What the task requires ▸
Return exactly the lines that run from the one containing "refine setSysRing_inv ?_" to the end of the entries, with both ends included.
*** Opening of Records for processing ***
-- ==== Sys2Proof/WellFormed.lean ====
section
/-!
DEFINITION. Which commands are well formed: the lists and addresses they carry are as long, and as placed, as what they stand for.

A command that is not stands for nothing that can happen at the device. Where the number asked for depends on the state (the hits of a
calibration, R227), the meaning holds the list against the state.
-/
namespace Sys2Proof

/-- A record is 32 bytes (R244), the rails are seven (R330), the sensors 24 (R398), the pins of the boundary register 16 (R418), the bins
of a code-density calibration 256 (R227); a burst is 32 bytes of the 1,152 MiB a pseudo-channel holds (R186). -/
def Instr.wellFormed (i : Instr) : Bool :=
  match i with
  | .registerWrite _ _ _ => true
  | .splitWriteLow _ _ => true
  | .splitWriteHigh _ _ => true
  | .mmioUnsupported _ => true
  | .inputMapWindowWrite _ _ _ => true
  | .delayWindowWrite _ _ _ => true
  | .recoveryBufferWrite _ _ _ => true
  | .fabricGrant _ _ _ => true
  | .qosAgeing _ _ => true
  | .fabMasterDrained _ => true
  | .clkMonFault _ => true
  | .remapSwap _ => true
  | .ethFrameReceive _ _ => true
  | .ptpTxInterval _ _ => true
  | .batchWindowExpire _ _ => true
  | .ingTableInval _ _ => true
  | .regionRotate _ _ => true
  | .weightSynthesis _ _ => true
  | .millSegmentEnd => true
  | .pieceDrain _ _ _ => true
  | .rerunDone _ _ => true
  | .regionComputeDone _ => true
  | .shadowWindowEnd _ => true
  | .testTaskDone _ _ => true
  | .harvestBatch _ _ _ => true
  | .sweepTimerExpire _ _ => true
  | .chainBatch _ _ _ => true
  | .detRangeSet _ _ => true
  | .trigInEdge _ => true
  | .armEffect => true
  | .settleEnd _ => true
  | .capturePacketSend _ => true
  | .captureConfigApply => true
  | .memLayoutWrite _ _ => true
  | .memAllotWrite _ _ _ => true
  | .allotmentRefill => true
  | .hbmAccess a => a.addr % 32 = 0 && a.addr < 1152 * 1048576
  | .refreshDue _ _ => true
  | .scrubRead _ _ _ _ => true
  | .timeNowSRead _ => true
  | .timeRateWrite _ _ => true
  | .timeStep _ _ => true
  | .timeSlewWrite _ _ => true
  | .ppsInEdge _ => true
  | .timePpsLost => true
  | .timeSourceLost => true
  | .refGateEnd _ => true
  | .timeRefLost _ => true
  | .refSettleEnd => true
  | .tdcCalRequest _ _ => true
  | .tdcCalDone hits => hits.length = 256
  | .tdcGo _ _ => true
  | .tdcMeasureDone _ => true
  | .timeTsqPop _ _ => true
  | .tsqClrDrops _ _ => true
  | .ppsOutPulse _ => true
  | .syncOutPulse => true
  | .syncInEdge _ => true
  | .bellFrameLaunch _ _ => true
  | .bellHeaderReceive _ _ _ _ => true
  | .bellSlotReceive _ _ _ => true
  | .bellFireRecord _ rec => rec.length = 32
  | .bellArmRecord _ rec => rec.length = 32
  | .bellRoleRecord _ rec => rec.length = 32
  | .bellDeadRecord _ rec => rec.length = 32
  | .bellMsgRecord _ rec => rec.length = 32
  | .bellSilenceTimeout _ => true
  | .bellBackoffEnd _ => true
  | .bellClaimReceive _ _ _ _ => true
  | .bellDeadTimeout _ _ => true
  | .isolateFenceTimeout => true
  | .roleBeaconTimer => true
  | .bellCfgWrite _ _ => true
  | .laneGroupCfgWrite _ _ _ => true
  | .laneCfgWrite _ _ _ => true
  | .laneBellCfgWrite _ _ => true
  | .laneNegTimer _ => true
  | .laneMarkerLock _ => true
  | .virosNegFrame _ _ => true
  | .virosTrainFrame _ _ => true
  | .laneStateTimeout _ => true
  | .virosDataFrame _ _ _ => true
  | .virosCtrlFrame _ _ _ => true
  | .virosReplayTimeout _ _ => true
  | .virosIdleTimer _ => true
  | .ethLinkLoss _ => true
  | .pcieLinkReset _ => true
  | .perstN => true
  | .pcieD3hot => true
  | .pcieD0 => true
  | .hifRingCfgWrite _ _ _ _ => true
  | .hifPollTick => true
  | .hifNudge _ _ => true
  | .descFetch _ _ => true
  | .nop _ => true
  | .start _ => true
  | .configure _ => true
  | .stop _ => true
  | .tableWrite _ _ => true
  | .bankCommit _ => true
  | .bankCommitApply _ => true
  | .captureConfig _ => true
  | .triggerArm _ => true
  | .triggerFire _ => true
  | .statsRead _ => true
  | .portConfig _ => true
  | .roleAssign _ => true
  | .timeQuality _ => true
  | .stwLoad _ _ => true
  | .stwRun _ => true
  | .stwStop _ => true
  | .fwWrite _ _ => true
  | .query _ => true
  | .badOpcode _ => true
  | .attnClrWithheld _ _ => true
  | .attnClrSev _ _ => true
  | .hbToggle => true
  | .irqModExpire _ => true
  | .hifEstop _ _ => true
  | .reeveLockstep _ => true
  | .depReeveRestarted => true
  | .voltageSample rails => rails.length = 7
  | .voltageRecovered => true
  | .configScan _ => true
  | .outageTick => true
  | .outageCommitTimer => true
  | .pwrWarn => true
  | .stwInterruptEntry _ => true
  | .stwTimerExpire _ => true
  | .stwSlotStall _ => true
  | .stwNop _ => true
  | .stwAdd _ => true
  | .stwAdc _ => true
  | .stwSub _ => true
  | .stwSbc _ => true
  | .stwCmp _ => true
  | .stwAnd _ => true
  | .stwOr _ => true
  | .stwXor _ => true
  | .stwShl _ => true
  | .stwShr _ => true
  | .stwAsr _ => true
  | .stwMul _ => true
  | .stwMin _ => true
  | .stwMax _ => true
  | .stwAbs _ => true
  | .stwNeg _ => true
  | .stwPopc _ => true
  | .stwNorm _ => true
  | .stwMov _ => true
  | .stwLdi _ => true
  | .stwLdh _ => true
  | .stwAddi _ => true
  | .stwCmpi _ => true
  | .stwLd _ => true
  | .stwSt _ => true
  | .stwMpy _ => true
  | .stwMac _ => true
  | .stwMsu _ => true
  | .stwLd2 _ => true
  | .stwMva _ => true
  | .stwLda _ => true
  | .stwSha _ => true
  | .stwAdda _ => true
  | .stwClra _ => true
  | .stwBr _ => true
  | .stwCall _ => true
  | .stwRet _ => true
  | .stwRti _ => true
  | .stwRep _ => true
  | .stwMovp _ => true
  | .stwSetp _ => true
  | .stwMovs _ => true
  | .stwXreq _ => true
  | .stwXwait _ => true
  | .stwWait _ => true
  | .stwHalt _ => true
  | .stwIllegal _ _ => true
  | .stwXferRead _ => true
  | .stwXferWrite _ => true
  | .stwXferCommit _ => true
  | .stwXferRange _ => true
  | .stwXferDone _ => true
  | .dmaStartRegister _ _ _ => true
  | .dmaStartDescriptor _ _ _ => true
  | .dmaAbortWrite _ _ _ => true
  | .dmaDescFetched _ _ => true
  | .dmaBurstReadDone _ _ => true
  | .dmaBurstWriteAck _ _ => true
  | .smbReadAttn => true
  | .smbReadPart => true
  | .smbReadTj => true
  | .smbReadPower => true
  | .smbReadTemps => true
  | .smbReadRails => true
  | .smbReadOutage => true
  | .smbOther _ _ => true
  | .chal => true
  | .unlk _ => true
  | .stat => true
  | .monEstop => true
  | .monRd _ => true
  | .monWr _ _ => true
  | .monEvt _ => true
  | .aud _ => true
  | .baud _ => true
  | .lock => true
  | .fuseLockout _ => true
  | .monSyntax _ => true
  | .monIdleTimeout => true
  | .monThrottleEnd => true
  | .monAuditTimeout => true
  | .monRelock _ _ => true
  | .monDisable _ _ => true
  | .porNAssert => true
  | .porNRelease => true
  | .sysRstN _ => true
  | .sysResetWrite _ _ => true
  | .deviceReset => true
  | .bootRomDone _ _ => true
  | .bootLedgerDone => true
  | .bootVerifyDone => true
  | .sysBootDone => true
  | .ledgerProgramDone _ => true
  | .eventLogCommitTimer => true
  | .thermSample sensors => sensors.length = 24
  | .thermDwellTimer => true
  | .standbyRequest _ _ => true
  | .standbyExitRequest _ _ => true
  | .standbyExitDone => true
  | .jtagExtest _ => true
  | .jtagSamplePreload pins _ => pins.length = 16
  | .jtagIdcode => true
  | .jtagClamp => true
  | .jtagHighz => true
  | .jtagBypass _ => true
  | .ethLinkUp _ _ => true
  | .pcieLinkUp _ _ => true
  | .powerLoss => true
  | .jtagTestLogicReset => true

end Sys2Proof
end

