/-- A CLAIM (bellClaim) with this unit's ID that this unit did not launch is an ID conflict (idConflict), and a claimant then claims no
more. A claimant counts the return of its own (claimReturn: the third of consecutive frames in one direction makes it master, with
BELL_MASTER_CHANGE), forwards only one that ranks before its own and gives up, and drops the others; a master that is no bridge forwards a
bridge's and gives up, and drops the others; any other unit forwards it (passHeader). BELL_FRAME_LAUNCH on a level of the unit: the
configuration that waited for the frame applies; a master then takes its relay records and sends its header both ways, stamps the launches,
and sends its slot body; a claimant sends its CLAIM both ways, noted and stamped, and no slot body; any other unit sends its slot body
(sendSlot). BELL_SLOT_RECEIVE of symbols with a start marker, on a level of the unit, of another unit's good body marks that member heard
with its heartbeat and slot, measures the link, and passes the body on, unless this unit masters the level or the slot is its own and it may
speak; a wrong CRC is counted. -/
def Obligations.BellClaims : Prop :=
  (∀ (lane : Fin 4) (bs : List Byte) (arrival sent : RawStamp) (s : State),
    let k := lane.val / 2
    let r := ringSt k s
    let mine := beAt bs 2 2 % 16384 = unitId s
    let strange := mine ∧ headerMark bs ∉ r.claims
    let yield := onRing k (fun r => { r with state := 0, returns := [(0, 0), (0, 0)] }) s
    let pass := fun s => passHeader lane.val bs arrival sent s
    let is := fun t => bellClaim lane.val bs arrival sent s = t
    (strange → is (idConflict (if r.state = 1 then yield else s))) ∧
    (¬strange → r.state = 4 → ¬mine → claimKey bs < 16384 → claimPrio s = 1 →
      is (pass (onRing k (fun r => { r with state := 0, missing := [3, 3] }) s))) ∧
    (¬strange → r.state = 4 → mine ∨ 16384 ≤ claimKey bs ∨ claimPrio s ≠ 1 → is s) ∧
    (¬strange → r.state = 1 → mine → is (claimReturn k (dirOf lane.val) (beAt bs 8 5) s)) ∧
    (¬strange → r.state = 1 → ¬mine → claimKey bs < ownKey s → is (pass yield)) ∧
    (¬strange → r.state = 1 → ¬mine → ownKey s ≤ claimKey bs → is s) ∧
    (¬strange → r.state ≠ 1 → r.state ≠ 4 → is (pass s)) ∧
    ∀ (d frame : Nat), let x := r.returns.getD d (0, 0)
      (2 ≤ x.2 → frame = (x.1 + 1) % 2 ^ 40 →
        let t := onRing k (fun r => { r with state := 4, masterId := unitId s, returns := [(0, 0), (0, 0)], missing := [0, 0],
                                             held := none, silent := false }) s
        claimReturn k d frame s = raise .bellMasterChange none (arg0 (unitId s) k 0) 0
          { t with bell := { t.bell with margins := (t.bell.margins.set (2 * k) 10000).set (2 * k + 1) 10000 } }) ∧
      (x.2 < 2 ∨ frame ≠ (x.1 + 1) % 2 ^ 40 → 
        let n := if 0 < x.2 ∧ frame = (x.1 + 1) % 2 ^ 40 then x.2 + 1 else 1
        claimReturn k d frame s = onRing k (fun r => { r with returns := r.returns.set d (frame, n) }) s)) ∧
  (∀ (ring : BellRing) (sent : RawStamp) (lane : Fin 4) (slot : Fin 128) (line : List Nat) (s : State), Runs s →
    let k := ringNo ring
    let s1 := applyBellCfg s
    let stamp := fun (s : State) => noteSend (2 * k) (frameNow s) (rawValue s.time.bins sent)
      (noteSend (2 * k + 1) (frameNow s) (rawValue s.time.bins sent) (tdcEdge (10 + 2 * k) sent (tdcEdge (11 + 2 * k) sent s)))
    (onLevel k s = false → Machine.exec (.bellFrameLaunch ring sent) s = .next s) ∧
    (onLevel k s = true → (ringSt k s).state ≠ 4 → (ringSt k s).state ≠ 1 →
      Machine.exec (.bellFrameLaunch ring sent) s = .next (showBell (sendSlot k s1))) ∧
    (onLevel k s = true → (ringSt k s).state = 1 →
      let h := ownHeader 2 k 0 [] s1
      let s2 := onRing k (fun r => { r with claims := (headerMark h :: r.claims).take 16 }) s1
      Machine.exec (.bellFrameLaunch ring sent) s = .next (showBell (stamp
        (bellSend (2 * k) none (ownHeader 2 k 1 [] s2) (bellSend (2 * k + 1) none h s2))))) ∧
    (onLevel k s = true → (ringSt k s).state = 4 →
      let r := takeRecs (2 + k) 64 (masterBreak k s1)
      Machine.exec (.bellFrameLaunch ring sent) s = .next (showBell (sendSlot k (stamp
        (bellSend (2 * k) none (ownHeader 1 k 1 r.1 r.2) (bellSend (2 * k + 1) none (ownHeader 1 k 0 r.1 r.2) r.2)))))) ∧
    (let l := lane.val / 2
     let u := (lineReceive (64 + lane.val) line s).2
     let pass := fun bs (s : State) => if isMaster l s || (slot.val = ownSlot l s && !s.bell.muted) then s
       else bellSend (onward lane.val) (some slot.val) bs s
     ((lineReceive (64 + lane.val) line s).1 = none ∨ onLevel l u = false → Machine.exec (.bellSlotReceive lane slot line) s = .next u) ∧
     ∀ bs, (lineReceive (64 + lane.val) line s).1 = some bs → onLevel l u = true →
      (bs.length < 28 ∨ crcGood bs = false → Machine.exec (.bellSlotReceive lane slot line) s =
        .next (pass bs (bellLaneFail lane.val (bump (.bellCrcErr lane) 1 u)))) ∧
      (28 ≤ bs.length → crcGood bs = true → beAt bs 0 2 % 16384 ≠ unitId u →
        let m := memberKey l (beAt bs 0 2 % 16384)
        Machine.exec (.bellSlotReceive lane slot line) s = .next (pass bs (measureLink lane.val bs { u with bell := { u.bell with
          members := storeSet (fun _ => none) u.bell.members m (some (beAt bs 4 4, slot.val)), dead := u.bell.dead.filter (· ≠ m) } })))))
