theorem romDone_inv {hottest : ℤ} {monEn : Bool} {s : State} (h : Kept κ s) : Kept κ (romDone hottest monEn s) := by
  unfold romDone
  repeat (any_goals (first
    | with_reducible assumption
    | with_reducible refine Kept.ite (fun _ => ?_) (fun _ => ?_)
    | extract_lets +onlyGivenNames x
    | with_reducible refine raise_inv ?_
    | with_reducible refine setStage_inv ?_
    | fail_if_no_progress (with_reducible refine Kept.upd ?_ rfl rfl rfl)
    ))

theorem monPerform_inv {c : MonCmd} {s : State} (h : Kept κ s) : Kept κ (monPerform c s) := by
  unfold monPerform
  split
  · exact say_inv (offsetWrite_inv h)
  · exact Kept.upd (say_inv h) rfl rfl rfl
  · exact Kept.upd (endSession_inv (raise_inv (say_inv (h.blow ⟨le_rfl, fun _ => rfl, rfl⟩ h.inv.svn)))) rfl rfl rfl

theorem auditCommitted_inv {n : ℕ} {s : State} (h : Kept κ s) : Kept κ (auditCommitted n s) := by
  unfold auditCommitted
  repeat (any_goals (first
    | with_reducible assumption
    | extract_lets +onlyGivenNames x
    | with_reducible refine monPerform_inv ?_
    | split
    | fail_if_no_progress (with_reducible refine Kept.upd ?_ rfl rfl rfl)
    ))

theorem windowExpire_inv {p : Fin 8} {ord : ℕ} {s : State} (h : Kept κ s) : Kept κ (windowExpire p ord s) := by
  unfold windowExpire
  repeat (any_goals (first
    | with_reducible assumption
    | with_reducible refine Kept.ite (fun _ => ?_) (fun _ => ?_)
    | extract_lets +onlyGivenNames x
    | with_reducible refine setPart_inv ?_
    | split
    ))

theorem ppsOutPulse_inv {x : RawStamp} {s : State} (h : Kept κ s) : Kept κ (ppsOutPulse x s) := by
  unfold ppsOutPulse
  repeat (any_goals (first
    | with_reducible assumption
    | with_reducible refine Kept.ite (fun _ => ?_) (fun _ => ?_)
    | extract_lets +onlyGivenNames x
    | with_reducible refine tdcEdge_inv ?_
    | with_reducible refine emit_inv ?_
    | with_reducible refine freeNat_inv ?_
    | fail_if_no_progress (with_reducible refine Kept.upd ?_ rfl rfl rfl)
    ))

theorem runXfer_inv {c : ℕ} {kind : ℕ} {checks : Xfer → Fin 8 → State → List Check} {effect : Xfer → Fin 8 → State → State} {s : State} (heffect : ∀ y0 y1 s, Kept κ s → Kept κ (effect y0 y1 s)) (h : Kept κ s) : Kept κ (runXfer c kind checks effect s) := by
  unfold runXfer
  repeat (any_goals (first
    | with_reducible assumption
    | with_reducible refine Kept.ite (fun _ => ?_) (fun _ => ?_)
    | extract_lets +onlyGivenNames x
    | with_reducible apply heffect
    | with_reducible refine xferResult_inv ?_
    | split
    ))

theorem ringRead_inv {c : ℕ} {t : Xfer} {s : State} (h : Kept κ s) : Kept κ (ringRead c t s) := by
  unfold ringRead
  repeat (any_goals (first
    | with_reducible assumption
    | extract_lets +onlyGivenNames x
    | with_reducible refine Kept.foldl (fun _ _ _ => ?_) ?_
    | with_reducible refine onCore_inv (fun _ hx => ?_) ?_
    | with_reducible refine xferResult_inv ?_
    | with_reducible refine setSysRing_inv ?_
    | dsimp +zetaDelta only
    | exact Core.putHalfwords_shaped hx
    ))

theorem xferCopy_inv {c : ℕ} {t : Xfer} {p : Fin 8} {k : ℕ} {s : State} (h : Kept κ s) : Kept κ (xferCopy c t p k s) := by
  unfold xferCopy
  repeat (any_goals (first
    | with_reducible assumption
    | extract_lets +onlyGivenNames x
    | with_reducible refine Kept.foldl (fun _ _ _ => ?_) ?_
    | with_reducible refine onCore_inv (fun _ hx => ?_) ?_
    | fail_if_no_progress (with_reducible refine Kept.upd ?_ rfl rfl rfl)
    | dsimp +zetaDelta only
    | exact Core.putContainer_shaped hx
    | exact Core.putHalfwords_shaped hx
    ))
*** Close of Records for processing ***
Reply to the exercise ▸
    | with_reducible refine setSysRing_inv ?_
    | dsimp +zetaDelta only
    | exact Core.putHalfwords_shaped hx
    ))

theorem xferCopy_inv {c : ℕ} {t : Xfer} {p : Fin 8} {k : ℕ} {s : State} (h : Kept κ s) : Kept κ (xferCopy c t p k s) := by
  unfold xferCopy
  repeat (any_goals (first
    | with_reducible assumption
    | extract_lets +onlyGivenNames x
    | with_reducible refine Kept.foldl (fun _ _ _ => ?_) ?_
    | with_reducible refine onCore_inv (fun _ hx => ?_) ?_
    | fail_if_no_progress (with_reducible refine Kept.upd ?_ rfl rfl rfl)
    | dsimp +zetaDelta only
    | exact Core.putContainer_shaped hx
    | exact Core.putHalfwords_shaped hx
    ))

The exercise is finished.